Em todas as classes, metade das centúrias eram compostas de seniores (homens dos 46 aos 60 anos), a outra metade por juniores (dos 17 aos 45 anos de idade). As centúrias de seniores normalmente prestavam serviço de guarnição.

 

Os restantes cidadãos constituíam a infra classem (“classe inferior” ou “os sem classe”). Eram chamados proletarii (da palavra proles), ou seja, “os que só possuíam os seus filhos”. Eram ainda chamados capiti censi (recenseados ou contados apenas por “cabeça”; cidadão que só conta no Estado pelo número de filhos que tem). Estavam excluídos do serviço militar. Apenas uma centúria era formada pelos proletários.

Havia ainda 4 centúrias de operários e músicos militares.

 

Admitindo os plebeus no exército, era forçoso conceder-lhes alguns direitos políticos.

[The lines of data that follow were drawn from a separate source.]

/-- The late cells `cells` of instant `i` go to the RAW rings of every channel of the group (10 R335): type 3 LATE, or 4
AMEND with its batch number. -/
def recordLate (type batch gid : Nat) (i : Instant) (cells : Tbl Cell) (s : State) : State :=
  let rate := ((getGroup s gid).map (·.p.rate)).getD 0
  let (cells, s) := readCells cells s
  (chansOf s gid).foldl (fun s c =>
    let s := absorb c s
    match getChan s c with
    | none => s
    | some x =>
      let ms := recorded x.p i.members
      let ms := if type == 3 then ms.filter (fun m => (tfind cells m).isSome) else ms
      if type == 3 && ms.isEmpty then s
      else
        let rec0 := { AqRec.base type gid i.k with flags := relFlags i, entries := ms.length, aux := batch,
                                                   words := ms.flatMap (fun m => rawEntry x.p m (tfind cells m)) }
        ((liveRings s c).filter (fun r => ((getAqRing s r).map (·.p.kind)).getD 1 == 0)).foldl
          (fun s r => stageLate r rate rec0 s) s) s

/-- Each ring of channel `c` writes one GAP record (10 R335): cause 1 SKIPPED, 2 DOZE, 3 SHED. -/
def gapRings (c gid first last cause : Nat) (s : State) : State :=
  (liveRings s c).foldl (fun s r =>
    count 0x10C030 (stageRecord r { AqRec.base 5 gid first with aux := cause, last := last } s)) s

/-- Each ring of the group's channels writes one GAP record for the missing range (10 R335). -/
def recordGap (gid first last cause : Nat) (s : State) : State :=
  (chansOf s gid).foldl (fun s c =>
    let s := gapRings c gid first last cause (absorb c s)
    match getChan s c with
    | some x => setChan c { x with nextK := last + 1 } s
    | none => s) s

/-- Tokens of a channel now (10 R337). -/
def tokensNow (x : AqChannel) (s : State) : Rat :=
  let have' : Rat := x.tokens + (x.p.markRate : Rat) * (s.tm.frc - x.tokensAt : Nat) * mkRat 256 100000000000
  if (x.p.markRate : Rat) < have' then x.p.markRate else have'

/-- What a trigger did on a channel. -/
inductive MarkResult where
  | none | written | merged | dropped
deriving DecidableEq, Repr

/-- The newest open window of a channel reaches to `last`; AQ_MARK_MERGED counts (10 R337). -/
def mergeWindow (c : Nat) (x : AqChannel) (last : Nat) (s : State) : State :=
  let ws := x.windows.dropLast ++ (x.windows.drop (x.windows.length - 1)).map (fun w => { w with last := max w.last last })
  count 0x10C020 (setChan c { x with windows := ws } s)

/-- A new window opens: a token is spent and MARK goes to each enabled ring (10 R337). -/
def openWindow (c : Nat) (x : AqChannel) (tokens : Rat) (trig : Int) (first last source id : Nat) (s : State) : State :=
  let no := x.nextNo
  let w : AqWindow := ⟨no, trig, first, last⟩
  let s := setChan c { x with tokens := tokens - 1, tokensAt := s.tm.frc, windows := x.windows ++ [w], markNo := no,
                              nextNo := (no + 1) % 2 ^ 32 } s
  (liveRings s c).foldl (fun s r =>
    stageRecord r { AqRec.base 1 x.p.gid 0 with markNo := no, source := source, sourceId := id, trig := trig,
                                                first := first, last := last } (count (0x10C410 + 0x20 * r) s)) s

/-- A trigger with time `t` (2^-16 ns) from SOURCE `source` reaches channel `c` (10 R336, R337). -/
def triggerChan (c : Nat) (t : Int) (source id : Nat) (s : State) : MarkResult × State :=
  let s := absorb c s
  match getChan s c with
  | none => (.none, s)
  | some x =>
    if !x.en || !aqRuns s || !bit x.p.srcEn source then (.none, s)
    else match getGroup s x.p.gid with
    | none => (.none, s)
    | some g =>
      let i := (indexAt g.p t).toNat
      let first := i - x.p.pre
      let last := min (2 ^ 40 - 1) (i + x.p.post)
      let tok := tokensNow x s
      if x.p.retrig == 1 && !x.windows.isEmpty then (.merged, mergeWindow c x last s)
      else if 1 ≤ tok && x.windows.length < 16 then (.written, openWindow c x tok t first last source id s)
      else if !x.windows.isEmpty then (.merged, mergeWindow c x last s)
      else (.dropped, note s.aq.nq 10 0x01 1 c (count 0x10C018 s))

/-- A trigger reaches the channels of a mask, ascending. -/
def triggerMask (mask : Nat) (t : Int) (source id : Nat) (s : State) : State :=
  (bitList 16 mask).foldl (fun s c => (triggerChan c t source id s).2) s

/-- Words of a record's header and of the times of MARK, END and GAP (Table 10-6). -/
def headerWords (r : Nat) (x : AqRec) : List Nat :=
  [x.seq, x.type + fld r 8 6 + x.flags * 2 ^ 16, (x.gid + x.index * 2 ^ 6) % 2 ^ 32, (x.gid + x.index * 2 ^ 6) / 2 ^ 32,
   x.entries + x.aux * 2 ^ 16, x.markNo, x.source + x.sourceId * 2 ^ 8, 0] ++
  (if x.type == 1 || x.type == 2 then
     leWords 3 (DT96.bytes (dt96Of x.trig)) ++
     [x.first % 2 ^ 32, x.first / 2 ^ 32, x.last % 2 ^ 32, x.last / 2 ^ 32]
   else if x.type == 5 then [x.last % 2 ^ 32, x.last / 2 ^ 32] else [])

/-- A record is written: TAIL, body, header, then the status block and vector when due (10 R338). -/
def writeAqRecord (r : Nat) (g : AqRing) (x : AqRec) (s : State) : State :=
  let slot := slotOf s r
  let base := g.p.base + x.seq % 2 ^ g.p.log2Slots * slot
  let s := emit (.hostWrite (base + slot - 4) (leBytes 4 x.seq)) s
  let s := emit (.hostReport (base + 32) x.type x.words) s
  let s := emit (.hostReport base x.type (headerWords r x)) s
  let s := countN 0x10C008 slot (count (0x10C400 + 0x20 * r) (count 0x10C000 s))
  if x.seq % (g.p.statusEvery + 1) == 0 || x.type == 1 || x.type == 2 || x.type == 5 then
    let s := emit (.hostWrite g.p.statusAddr (leBytes 4 x.seq ++ leBytes 4 g.dropped ++ leBytes 8 0)) s
    if g.p.vector == 0 then s else fireVector g.p.vector s
  else s

/-- The oldest staged record of ring `r` is written. -/
def writeStaged (r : Nat) (s : State) : State :=
  match getAqRing s r with
  | some g =>
    match g.staged with
    | x :: rest => writeAqRecord r g x (setAqRing r { g with staged := rest } s)
    | [] => s
  | none => s

/-- AQ_RECORD_WRITE (10 R338): the channel takes the released sets it holds, then the ring's oldest record is written. -/
def execAqRecordWrite (ring : Nat) (s : State) : Host.Outcome State Fault Refusal :=
  .next (if aqRuns s && (liveRings s (ring / 4)).contains ring then writeStaged ring (absorb (ring / 4) s) else s)

/-- Channel `c` starts or stops recording between two releases (10 R343, Table 10-16). -/
def enableChan (c : Nat) (en : Bool) (s : State) : State :=
  match getChan s c with
  | none => s
  | some x =>
    let g := getGroup s x.p.gid
    let rate := (g.map (·.p.rate)).getD 0
    let next := (g.map (fun g => ((g.oldestOpen).map (·.k)).getD g.next)).getD 0
    let s := if en then s else absorb c s
    let s := (List.range 4).foldl (fun s j =>
      match getAqRing s (4 * c + j) with
      | none => s
      | some r =>
        if en then
          setAqRing (4 * c + j) { r with seq := 0, dropped := 0, dropOpen := false, blk := none,
                                         budget := (4 * rate : Nat), budgetAt := s.tm.frc, staged := [] } s
        else setAqRing (4 * c + j) { r with blk := none, staged := [] } s) s
    if en then setChan c { x with en := true, tokens := x.p.markRate, tokensAt := s.tm.frc, windows := [], nextK := next } s
    else setChan c { x with en := false, windows := [] } s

E Sérvio Túlio tê-lo-á feito pela criação de uma nova forma de assembleia popular, onde participariam patrícios e plebeus, os comitia centuriata.

Cada centúria contava como um voto. Os cidadãos votavam dentro da sua centúria e as decisões eram tomadas com a aprovação da maioria das centúrias.

 

Assim, era forçoso que o número de indivíduos em cada centúria variasse de classe para classe, havendo um menor número de pessoas nas centúrias dos mais ricos. Caso contrário, teríamos de admitir que em Roma havia mais rico do que pobres ou que os ricos eram mais numerosos que a classe média, pois que havia 98 centúrias da primeira classe contra as 95 centúrias de todas as outras classes.

 

Os comícios por centúrias acabaram por assumir as funções mais importantes dos comícios por cúrias (comitia curiata), na declaração da guerra, na eleição dos magistrados, etc.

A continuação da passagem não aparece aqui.